WHAT YOU ARE ASKED TO DO
Restate word for word the lines of the records below, starting at the line that contains "let keepDesc (x" and ending at the line that contains "it may have", with both of those lines included and nothing else.
** Opening AVAILABLE DATA block **
/-- A unit drops what an invalidation covers (R303, R341). With a home go the lines that it has granted to the cores of its die since they answered. -/
def applyInval (hub unit asid level : Nat) (h : W64) (n : Nat) (s : State) : Except Stop State :=
  let hit := covers s unit asid level h n
  let keepDesc (x : Nat × Nat × BufEntry) : Bool := !(x.1 == asid && (level == 2 || (level == 1 && x.2.1 % 4096 == indexOf h % 4096)))
  let forget (s : State) : State := let q := s.port unit; s.putPort { q with mtlb := q.mtlb.filter (fun x => !hit x.1), desc := q.desc.filter keepDesc }
  if unit < 512 then
    (flushCovered (.hub hub) unit hit s).map (fun s1 =>
      let s2 := forget s1
      let c := s2.core unit
      let s3 := s2.putCore { c with desc := c.desc.filter keepDesc }
      { s3 with cores := s3.cores.map (fun c => if dieOf c.id = dieOf unit then c.dropRange asid level h n else c) })
  else .ok (forget (resetTrackers (dieOf unit - 8) hit s))

/-- A sector on its way back from the cache of a unit (R340, R341). -/
def PortSt.writingBack (q : PortSt) : Bool := q.mscBusy.any (fun x => x.2.2 == 0)

/-- A unit answers once nothing that it translated before is outstanding; until then the notice waits. -/
def execInvalidation (k : Nat) (s : State) : Host.Outcome State Fault Refusal :=
  .next (
    match s.take k with
    | some (m, s1) =>
      (match m.body with
       | .inval hub asid level h n =>
         if s1.heldFor (covers s1 m.dst asid level h n) (· == m.dst) || (s1.port m.dst).writingBack then s
         else
           match applyInval hub m.dst asid level h n s1 with
           | .ok s2 => s2.send m.dst (0x200 + 64 * hub) 2 (.invalAnswer hub asid)
           | .error y => (y.noted (.hub hub) asid s).2
       | _ => s)
    | none => s)

/-- Every unit that the module holds a state of. -/
def State.unitIds (s : State) : List Nat := (s.ports.map PortSt.id ++ s.cores.map CoreSt.id).eraseDups

/-- An ASID's bases, replacing earlier ones (R302). -/
def setBases (asid bt l1 : Nat) (s : State) : State :=
  { s with gs := { s.gs with asids := (asid, bt, l1) :: s.gs.asids.filter (fun x => x.1 != asid) } }

/-- One answer less that an INVAL waits for (R303); the last one completes the command. The bases of a REGASID change with it: no unit keeps what
it may have read under the old ones since its answer (R287, R302). -/
def State.answered (s : State) (hub : Nat) : Except Stop State :=
  let x := s.hub hub
  match x.inval with
  | none => .ok s
  | some p =>
    if 1 < p.left then .ok (s.putHub hub { x with inval := some { p with left := p.left - 1 } })
    else
      let s1 := complete hub p.tag 0 (s.putHub hub { x with inval := none })
      match p.bases with
      | none => .ok s1
      | some b => (s1.unitIds.foldlM (fun s u => applyInval hub u p.asid 2 0 0 s) s1).map (setBases p.asid b.1 b.2)

/-- Something translated under bases that the last outstanding answer would replace is not over. -/
def State.basesHeld (s : State) (hub : Nat) : Bool :=
  match (s.hub hub).inval with
  | some p => p.left ≤ 1 && p.bases.isSome && s.heldFor (fun key => key.asid == p.asid) (fun _ => true)
  | none => false

def execInvalidationAnswer (k : Nat) (s : State) : Host.Outcome State Fault Refusal :=
  .next (
    match s.take k with
    | some (m, s1) =>
      (match m.body with
       | .invalAnswer hub asid =>
         if s1.basesHeld hub then s
         else
           match s1.answered hub with
           | .ok s2 => s2
           | .error y => (y.noted (.hub hub) asid s).2
       | _ => s)
    | none => s)

/-! ## The memory-side cache (R340-R342) -/

/-- The first access that waits for an index: its source, the request, what was translated. -/
def PortSt.sectorFirst (q : PortSt) (index : Nat) : Option (Nat × Request × Translated) :=
  match q.mscWait.find? (fun x => x.1 == index) with
  | some (_, src, r) => r.trans.map (fun x => (src, r, x))
  | none => none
** Closing AVAILABLE DATA block **
RESULT OF THIS EXERCISE
  let keepDesc (x : Nat × Nat × BufEntry) : Bool := !(x.1 == asid && (level == 2 || (level == 1 && x.2.1 % 4096 == indexOf h % 4096)))
  let forget (s : State) : State := let q := s.port unit; s.putPort { q with mtlb := q.mtlb.filter (fun x => !hit x.1), desc := q.desc.filter keepDesc }
  if unit < 512 then
    (flushCovered (.hub hub) unit hit s).map (fun s1 =>
      let s2 := forget s1
      let c := s2.core unit
      let s3 := s2.putCore { c with desc := c.desc.filter keepDesc }
      { s3 with cores := s3.cores.map (fun c => if dieOf c.id = dieOf unit then c.dropRange asid level h n else c) })
  else .ok (forget (resetTrackers (dieOf unit - 8) hit s))

/-- A sector on its way back from the cache of a unit (R340, R341). -/
def PortSt.writingBack (q : PortSt) : Bool := q.mscBusy.any (fun x => x.2.2 == 0)

/-- A unit answers once nothing that it translated before is outstanding; until then the notice waits. -/
def execInvalidation (k : Nat) (s : State) : Host.Outcome State Fault Refusal :=
  .next (
    match s.take k with
    | some (m, s1) =>
      (match m.body with
       | .inval hub asid level h n =>
         if s1.heldFor (covers s1 m.dst asid level h n) (· == m.dst) || (s1.port m.dst).writingBack then s
         else
           match applyInval hub m.dst asid level h n s1 with
           | .ok s2 => s2.send m.dst (0x200 + 64 * hub) 2 (.invalAnswer hub asid)
           | .error y => (y.noted (.hub hub) asid s).2
       | _ => s)
    | none => s)

/-- Every unit that the module holds a state of. -/
def State.unitIds (s : State) : List Nat := (s.ports.map PortSt.id ++ s.cores.map CoreSt.id).eraseDups

/-- An ASID's bases, replacing earlier ones (R302). -/
def setBases (asid bt l1 : Nat) (s : State) : State :=
  { s with gs := { s.gs with asids := (asid, bt, l1) :: s.gs.asids.filter (fun x => x.1 != asid) } }

/-- One answer less that an INVAL waits for (R303); the last one completes the command. The bases of a REGASID change with it: no unit keeps what
it may have read under the old ones since its answer (R287, R302). -/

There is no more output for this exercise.